> _Supplied information_:
╭──

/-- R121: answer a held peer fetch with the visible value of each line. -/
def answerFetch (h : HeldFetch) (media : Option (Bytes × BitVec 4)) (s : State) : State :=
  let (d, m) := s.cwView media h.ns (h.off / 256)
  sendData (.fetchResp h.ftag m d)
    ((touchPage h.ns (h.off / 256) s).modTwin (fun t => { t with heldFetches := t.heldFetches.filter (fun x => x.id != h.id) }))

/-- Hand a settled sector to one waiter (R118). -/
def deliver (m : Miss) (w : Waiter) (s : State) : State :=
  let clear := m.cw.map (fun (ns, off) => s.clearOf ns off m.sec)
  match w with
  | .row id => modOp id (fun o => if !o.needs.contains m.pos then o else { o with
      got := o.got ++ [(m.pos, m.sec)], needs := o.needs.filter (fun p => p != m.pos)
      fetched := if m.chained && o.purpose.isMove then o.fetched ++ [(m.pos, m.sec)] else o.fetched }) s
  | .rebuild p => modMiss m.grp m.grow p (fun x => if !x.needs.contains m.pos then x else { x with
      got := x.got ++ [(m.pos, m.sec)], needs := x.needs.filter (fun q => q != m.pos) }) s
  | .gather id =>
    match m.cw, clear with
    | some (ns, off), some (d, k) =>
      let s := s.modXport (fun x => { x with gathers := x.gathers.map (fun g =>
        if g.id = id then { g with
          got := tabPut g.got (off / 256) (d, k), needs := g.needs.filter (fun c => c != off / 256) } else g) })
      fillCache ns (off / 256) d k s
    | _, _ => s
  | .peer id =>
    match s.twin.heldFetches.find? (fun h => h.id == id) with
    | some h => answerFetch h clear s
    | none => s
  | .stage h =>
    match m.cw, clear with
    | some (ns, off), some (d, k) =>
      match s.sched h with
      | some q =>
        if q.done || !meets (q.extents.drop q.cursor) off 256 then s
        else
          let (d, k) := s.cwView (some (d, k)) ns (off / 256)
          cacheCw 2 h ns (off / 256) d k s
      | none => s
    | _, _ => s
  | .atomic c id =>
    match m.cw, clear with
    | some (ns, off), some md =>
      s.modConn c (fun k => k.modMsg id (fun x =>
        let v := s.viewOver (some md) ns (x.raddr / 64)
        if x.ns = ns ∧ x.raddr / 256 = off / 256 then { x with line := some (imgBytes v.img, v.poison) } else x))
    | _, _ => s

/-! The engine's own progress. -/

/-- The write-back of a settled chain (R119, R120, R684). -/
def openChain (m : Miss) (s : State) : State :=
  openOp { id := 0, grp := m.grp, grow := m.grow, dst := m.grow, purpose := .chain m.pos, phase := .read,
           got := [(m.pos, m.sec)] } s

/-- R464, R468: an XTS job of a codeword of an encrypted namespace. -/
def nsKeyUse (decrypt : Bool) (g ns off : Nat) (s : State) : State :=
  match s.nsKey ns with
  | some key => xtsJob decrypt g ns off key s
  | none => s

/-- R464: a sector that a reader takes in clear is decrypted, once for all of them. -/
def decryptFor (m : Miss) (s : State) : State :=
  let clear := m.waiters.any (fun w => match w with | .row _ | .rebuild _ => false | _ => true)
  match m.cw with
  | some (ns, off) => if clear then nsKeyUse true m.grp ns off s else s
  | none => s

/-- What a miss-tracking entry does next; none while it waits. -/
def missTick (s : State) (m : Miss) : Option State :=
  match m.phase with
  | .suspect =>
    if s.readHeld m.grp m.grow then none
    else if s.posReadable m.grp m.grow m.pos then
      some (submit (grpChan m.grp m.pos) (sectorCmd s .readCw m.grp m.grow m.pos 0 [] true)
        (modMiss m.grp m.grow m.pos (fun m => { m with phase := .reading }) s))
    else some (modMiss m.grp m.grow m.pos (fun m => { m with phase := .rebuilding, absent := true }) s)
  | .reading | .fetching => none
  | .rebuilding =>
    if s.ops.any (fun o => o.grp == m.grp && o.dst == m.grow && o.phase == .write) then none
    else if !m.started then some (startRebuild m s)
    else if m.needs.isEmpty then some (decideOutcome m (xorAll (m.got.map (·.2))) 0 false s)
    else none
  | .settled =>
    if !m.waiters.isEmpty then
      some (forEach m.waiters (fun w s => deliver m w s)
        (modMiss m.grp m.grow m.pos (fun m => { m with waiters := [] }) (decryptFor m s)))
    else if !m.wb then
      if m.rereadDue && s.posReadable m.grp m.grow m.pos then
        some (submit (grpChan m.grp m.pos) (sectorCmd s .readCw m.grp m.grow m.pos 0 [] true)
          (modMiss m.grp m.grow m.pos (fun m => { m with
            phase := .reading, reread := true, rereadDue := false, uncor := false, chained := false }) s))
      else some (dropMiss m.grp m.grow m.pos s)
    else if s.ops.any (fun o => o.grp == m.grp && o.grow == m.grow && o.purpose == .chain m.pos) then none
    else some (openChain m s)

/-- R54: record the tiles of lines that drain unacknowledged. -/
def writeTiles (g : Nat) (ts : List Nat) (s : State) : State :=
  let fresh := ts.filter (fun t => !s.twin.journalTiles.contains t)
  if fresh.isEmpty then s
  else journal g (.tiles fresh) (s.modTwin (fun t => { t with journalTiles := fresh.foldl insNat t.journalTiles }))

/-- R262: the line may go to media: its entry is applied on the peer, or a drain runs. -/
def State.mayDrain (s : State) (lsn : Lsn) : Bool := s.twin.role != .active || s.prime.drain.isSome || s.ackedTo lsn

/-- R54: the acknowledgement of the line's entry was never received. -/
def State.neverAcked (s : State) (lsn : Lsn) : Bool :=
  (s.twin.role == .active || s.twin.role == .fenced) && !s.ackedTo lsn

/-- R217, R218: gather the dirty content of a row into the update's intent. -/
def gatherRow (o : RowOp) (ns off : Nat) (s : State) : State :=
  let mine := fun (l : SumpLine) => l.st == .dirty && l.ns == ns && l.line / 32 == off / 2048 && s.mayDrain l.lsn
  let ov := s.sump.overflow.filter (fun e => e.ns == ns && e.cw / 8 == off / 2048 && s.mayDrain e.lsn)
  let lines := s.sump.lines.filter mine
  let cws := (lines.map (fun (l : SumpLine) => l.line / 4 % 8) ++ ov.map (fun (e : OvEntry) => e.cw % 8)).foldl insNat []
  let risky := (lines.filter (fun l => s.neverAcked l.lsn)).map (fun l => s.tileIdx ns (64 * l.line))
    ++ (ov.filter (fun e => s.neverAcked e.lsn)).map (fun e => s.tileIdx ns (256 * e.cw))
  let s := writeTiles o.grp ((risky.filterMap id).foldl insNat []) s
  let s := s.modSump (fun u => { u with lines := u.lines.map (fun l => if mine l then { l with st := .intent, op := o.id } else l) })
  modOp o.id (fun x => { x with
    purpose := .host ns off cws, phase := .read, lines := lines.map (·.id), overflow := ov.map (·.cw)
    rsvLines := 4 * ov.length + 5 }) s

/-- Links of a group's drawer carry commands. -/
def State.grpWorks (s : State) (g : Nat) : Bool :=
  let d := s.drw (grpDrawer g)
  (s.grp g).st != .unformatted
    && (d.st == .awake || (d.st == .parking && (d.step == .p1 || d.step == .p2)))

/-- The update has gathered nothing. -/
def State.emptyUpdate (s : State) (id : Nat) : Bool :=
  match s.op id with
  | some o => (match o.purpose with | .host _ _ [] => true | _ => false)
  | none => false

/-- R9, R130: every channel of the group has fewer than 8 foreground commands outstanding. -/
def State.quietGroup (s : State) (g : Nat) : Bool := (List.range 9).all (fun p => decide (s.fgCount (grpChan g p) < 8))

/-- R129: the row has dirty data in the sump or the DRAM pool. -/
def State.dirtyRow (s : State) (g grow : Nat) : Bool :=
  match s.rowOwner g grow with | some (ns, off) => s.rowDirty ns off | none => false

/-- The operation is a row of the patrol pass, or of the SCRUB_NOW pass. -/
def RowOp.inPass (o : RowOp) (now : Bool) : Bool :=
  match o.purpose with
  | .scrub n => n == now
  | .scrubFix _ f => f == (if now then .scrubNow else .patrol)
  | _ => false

╰──
╭──

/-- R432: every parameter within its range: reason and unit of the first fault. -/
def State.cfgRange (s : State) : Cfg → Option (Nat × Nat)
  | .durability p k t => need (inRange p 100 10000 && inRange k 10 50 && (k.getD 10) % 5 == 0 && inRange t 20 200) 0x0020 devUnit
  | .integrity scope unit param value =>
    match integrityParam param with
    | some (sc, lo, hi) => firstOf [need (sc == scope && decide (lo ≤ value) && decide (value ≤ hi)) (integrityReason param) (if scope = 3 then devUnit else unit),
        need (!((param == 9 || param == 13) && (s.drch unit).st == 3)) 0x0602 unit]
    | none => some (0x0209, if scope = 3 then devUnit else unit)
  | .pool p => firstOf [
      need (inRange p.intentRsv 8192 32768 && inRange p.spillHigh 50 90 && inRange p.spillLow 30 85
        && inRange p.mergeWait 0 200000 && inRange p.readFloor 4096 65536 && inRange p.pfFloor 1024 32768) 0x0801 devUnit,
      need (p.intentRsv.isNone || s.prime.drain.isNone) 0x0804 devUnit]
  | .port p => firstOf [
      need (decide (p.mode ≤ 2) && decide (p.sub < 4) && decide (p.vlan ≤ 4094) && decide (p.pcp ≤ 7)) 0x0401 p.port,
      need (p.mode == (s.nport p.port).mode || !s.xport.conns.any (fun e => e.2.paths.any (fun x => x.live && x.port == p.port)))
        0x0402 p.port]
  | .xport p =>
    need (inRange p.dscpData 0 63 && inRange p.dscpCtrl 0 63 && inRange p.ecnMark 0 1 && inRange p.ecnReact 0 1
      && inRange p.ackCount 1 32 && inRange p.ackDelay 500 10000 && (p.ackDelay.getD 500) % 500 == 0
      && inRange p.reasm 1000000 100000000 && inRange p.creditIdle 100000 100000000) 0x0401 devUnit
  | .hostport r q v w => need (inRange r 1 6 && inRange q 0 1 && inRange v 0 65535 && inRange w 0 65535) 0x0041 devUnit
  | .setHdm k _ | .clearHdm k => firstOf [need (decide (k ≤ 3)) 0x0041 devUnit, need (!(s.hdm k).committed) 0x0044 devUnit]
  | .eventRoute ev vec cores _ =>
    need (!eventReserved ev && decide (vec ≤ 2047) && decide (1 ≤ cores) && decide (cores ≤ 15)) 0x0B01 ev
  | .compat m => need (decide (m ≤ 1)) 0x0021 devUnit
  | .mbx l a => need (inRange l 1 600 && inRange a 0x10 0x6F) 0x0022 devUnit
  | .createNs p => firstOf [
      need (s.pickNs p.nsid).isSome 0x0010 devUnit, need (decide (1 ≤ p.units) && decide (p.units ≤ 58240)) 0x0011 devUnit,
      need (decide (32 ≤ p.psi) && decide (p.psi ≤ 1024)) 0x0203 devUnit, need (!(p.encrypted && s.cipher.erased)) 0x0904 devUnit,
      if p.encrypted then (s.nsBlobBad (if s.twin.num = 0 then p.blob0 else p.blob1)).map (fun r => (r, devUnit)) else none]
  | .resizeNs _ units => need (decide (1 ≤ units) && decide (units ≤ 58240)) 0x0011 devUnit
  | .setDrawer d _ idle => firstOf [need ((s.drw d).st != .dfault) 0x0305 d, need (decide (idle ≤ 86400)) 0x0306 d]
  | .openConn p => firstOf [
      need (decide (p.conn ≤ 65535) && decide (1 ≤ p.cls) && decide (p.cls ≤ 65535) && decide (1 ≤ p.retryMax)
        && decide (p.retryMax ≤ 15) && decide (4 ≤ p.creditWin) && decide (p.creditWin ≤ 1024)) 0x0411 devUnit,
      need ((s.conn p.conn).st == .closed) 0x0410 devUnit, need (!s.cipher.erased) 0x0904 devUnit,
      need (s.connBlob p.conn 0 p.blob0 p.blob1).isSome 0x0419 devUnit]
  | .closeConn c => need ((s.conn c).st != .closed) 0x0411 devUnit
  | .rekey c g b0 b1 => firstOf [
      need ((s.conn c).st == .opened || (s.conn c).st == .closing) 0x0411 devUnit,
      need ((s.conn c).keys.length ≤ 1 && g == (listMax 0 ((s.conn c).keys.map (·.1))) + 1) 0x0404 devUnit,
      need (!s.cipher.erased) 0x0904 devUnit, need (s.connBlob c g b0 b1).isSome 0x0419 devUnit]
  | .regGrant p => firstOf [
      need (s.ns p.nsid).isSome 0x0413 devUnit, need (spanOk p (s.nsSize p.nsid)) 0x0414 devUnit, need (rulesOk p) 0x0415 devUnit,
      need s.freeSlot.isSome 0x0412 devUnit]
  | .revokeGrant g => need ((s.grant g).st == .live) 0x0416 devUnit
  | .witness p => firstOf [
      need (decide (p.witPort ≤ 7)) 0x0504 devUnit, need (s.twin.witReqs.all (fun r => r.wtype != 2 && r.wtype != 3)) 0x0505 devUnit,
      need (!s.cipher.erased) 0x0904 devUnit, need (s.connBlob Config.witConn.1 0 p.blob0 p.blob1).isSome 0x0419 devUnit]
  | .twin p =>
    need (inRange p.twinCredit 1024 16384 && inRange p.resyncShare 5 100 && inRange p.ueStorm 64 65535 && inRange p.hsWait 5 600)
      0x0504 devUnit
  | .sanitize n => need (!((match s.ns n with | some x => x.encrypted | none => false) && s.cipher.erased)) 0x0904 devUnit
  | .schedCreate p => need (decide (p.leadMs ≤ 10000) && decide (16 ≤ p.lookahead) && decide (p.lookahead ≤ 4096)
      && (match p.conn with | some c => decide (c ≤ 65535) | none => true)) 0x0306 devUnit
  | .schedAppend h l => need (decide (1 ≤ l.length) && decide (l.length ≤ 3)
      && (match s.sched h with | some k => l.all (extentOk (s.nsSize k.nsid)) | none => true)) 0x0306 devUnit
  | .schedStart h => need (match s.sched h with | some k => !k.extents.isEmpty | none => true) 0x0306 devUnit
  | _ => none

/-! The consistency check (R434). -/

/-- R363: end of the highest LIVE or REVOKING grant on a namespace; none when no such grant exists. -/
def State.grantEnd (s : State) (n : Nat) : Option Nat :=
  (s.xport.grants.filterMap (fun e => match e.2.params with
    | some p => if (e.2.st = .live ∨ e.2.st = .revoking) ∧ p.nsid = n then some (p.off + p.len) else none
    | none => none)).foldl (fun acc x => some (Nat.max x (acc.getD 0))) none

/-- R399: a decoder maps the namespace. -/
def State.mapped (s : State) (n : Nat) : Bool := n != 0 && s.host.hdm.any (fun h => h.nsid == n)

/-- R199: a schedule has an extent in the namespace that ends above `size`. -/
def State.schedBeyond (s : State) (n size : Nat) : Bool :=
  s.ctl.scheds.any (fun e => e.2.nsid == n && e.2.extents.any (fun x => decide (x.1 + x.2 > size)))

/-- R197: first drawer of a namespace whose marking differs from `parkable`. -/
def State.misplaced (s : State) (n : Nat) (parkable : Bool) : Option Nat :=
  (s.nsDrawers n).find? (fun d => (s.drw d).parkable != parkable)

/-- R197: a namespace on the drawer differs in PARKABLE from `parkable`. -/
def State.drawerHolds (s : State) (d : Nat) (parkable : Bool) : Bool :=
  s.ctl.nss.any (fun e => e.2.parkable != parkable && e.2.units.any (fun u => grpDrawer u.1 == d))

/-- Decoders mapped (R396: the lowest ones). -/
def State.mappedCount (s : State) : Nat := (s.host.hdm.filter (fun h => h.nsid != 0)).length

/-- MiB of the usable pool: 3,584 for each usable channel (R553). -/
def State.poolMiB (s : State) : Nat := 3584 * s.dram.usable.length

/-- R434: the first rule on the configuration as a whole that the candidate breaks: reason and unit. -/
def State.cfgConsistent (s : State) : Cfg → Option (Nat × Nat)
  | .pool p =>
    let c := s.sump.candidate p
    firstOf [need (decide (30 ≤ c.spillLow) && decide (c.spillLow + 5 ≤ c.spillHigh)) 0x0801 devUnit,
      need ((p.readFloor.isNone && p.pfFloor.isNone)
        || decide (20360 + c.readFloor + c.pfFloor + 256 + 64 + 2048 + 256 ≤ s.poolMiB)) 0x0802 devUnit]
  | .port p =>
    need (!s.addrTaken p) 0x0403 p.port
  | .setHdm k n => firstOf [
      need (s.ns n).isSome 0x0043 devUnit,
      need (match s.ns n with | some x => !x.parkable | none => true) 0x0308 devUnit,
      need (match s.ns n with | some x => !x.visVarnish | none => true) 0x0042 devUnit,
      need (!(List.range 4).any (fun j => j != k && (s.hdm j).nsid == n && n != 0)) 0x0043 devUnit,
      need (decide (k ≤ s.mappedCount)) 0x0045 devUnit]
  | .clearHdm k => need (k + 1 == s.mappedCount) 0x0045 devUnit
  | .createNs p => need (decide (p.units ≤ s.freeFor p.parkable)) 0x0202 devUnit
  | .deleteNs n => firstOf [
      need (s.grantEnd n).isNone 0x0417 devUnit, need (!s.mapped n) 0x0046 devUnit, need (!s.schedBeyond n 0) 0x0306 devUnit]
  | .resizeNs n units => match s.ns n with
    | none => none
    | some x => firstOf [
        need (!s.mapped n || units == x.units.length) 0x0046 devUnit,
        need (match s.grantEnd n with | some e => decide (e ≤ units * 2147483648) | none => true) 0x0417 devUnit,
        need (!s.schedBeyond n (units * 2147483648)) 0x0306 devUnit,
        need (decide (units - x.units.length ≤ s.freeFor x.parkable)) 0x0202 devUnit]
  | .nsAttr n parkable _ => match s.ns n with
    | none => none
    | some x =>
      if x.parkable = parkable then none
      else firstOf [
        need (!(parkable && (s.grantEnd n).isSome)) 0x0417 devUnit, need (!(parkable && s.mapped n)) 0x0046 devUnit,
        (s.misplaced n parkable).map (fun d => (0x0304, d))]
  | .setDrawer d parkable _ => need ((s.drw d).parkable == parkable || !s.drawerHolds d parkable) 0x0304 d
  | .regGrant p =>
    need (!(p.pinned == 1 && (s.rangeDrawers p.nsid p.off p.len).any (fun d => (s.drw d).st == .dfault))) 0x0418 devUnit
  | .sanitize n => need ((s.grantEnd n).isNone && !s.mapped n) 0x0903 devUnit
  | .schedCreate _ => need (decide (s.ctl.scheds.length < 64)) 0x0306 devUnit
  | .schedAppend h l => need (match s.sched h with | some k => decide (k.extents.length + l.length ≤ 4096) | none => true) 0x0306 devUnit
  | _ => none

╰──

> _Required work_: Could you reproduce, exactly, every line above from the line with "else if s.posReadable" to the line with "else if !m.started", and no other line? Both ends count.

> _Answer box_:
    else if s.posReadable m.grp m.grow m.pos then
      some (submit (grpChan m.grp m.pos) (sectorCmd s .readCw m.grp m.grow m.pos 0 [] true)
        (modMiss m.grp m.grow m.pos (fun m => { m with phase := .reading }) s))
    else some (modMiss m.grp m.grow m.pos (fun m => { m with phase := .rebuilding, absent := true }) s)
  | .reading | .fetching => none
  | .rebuilding =>
    if s.ops.any (fun o => o.grp == m.grp && o.dst == m.grow && o.phase == .write) then none
    else if !m.started then some (startRebuild m s)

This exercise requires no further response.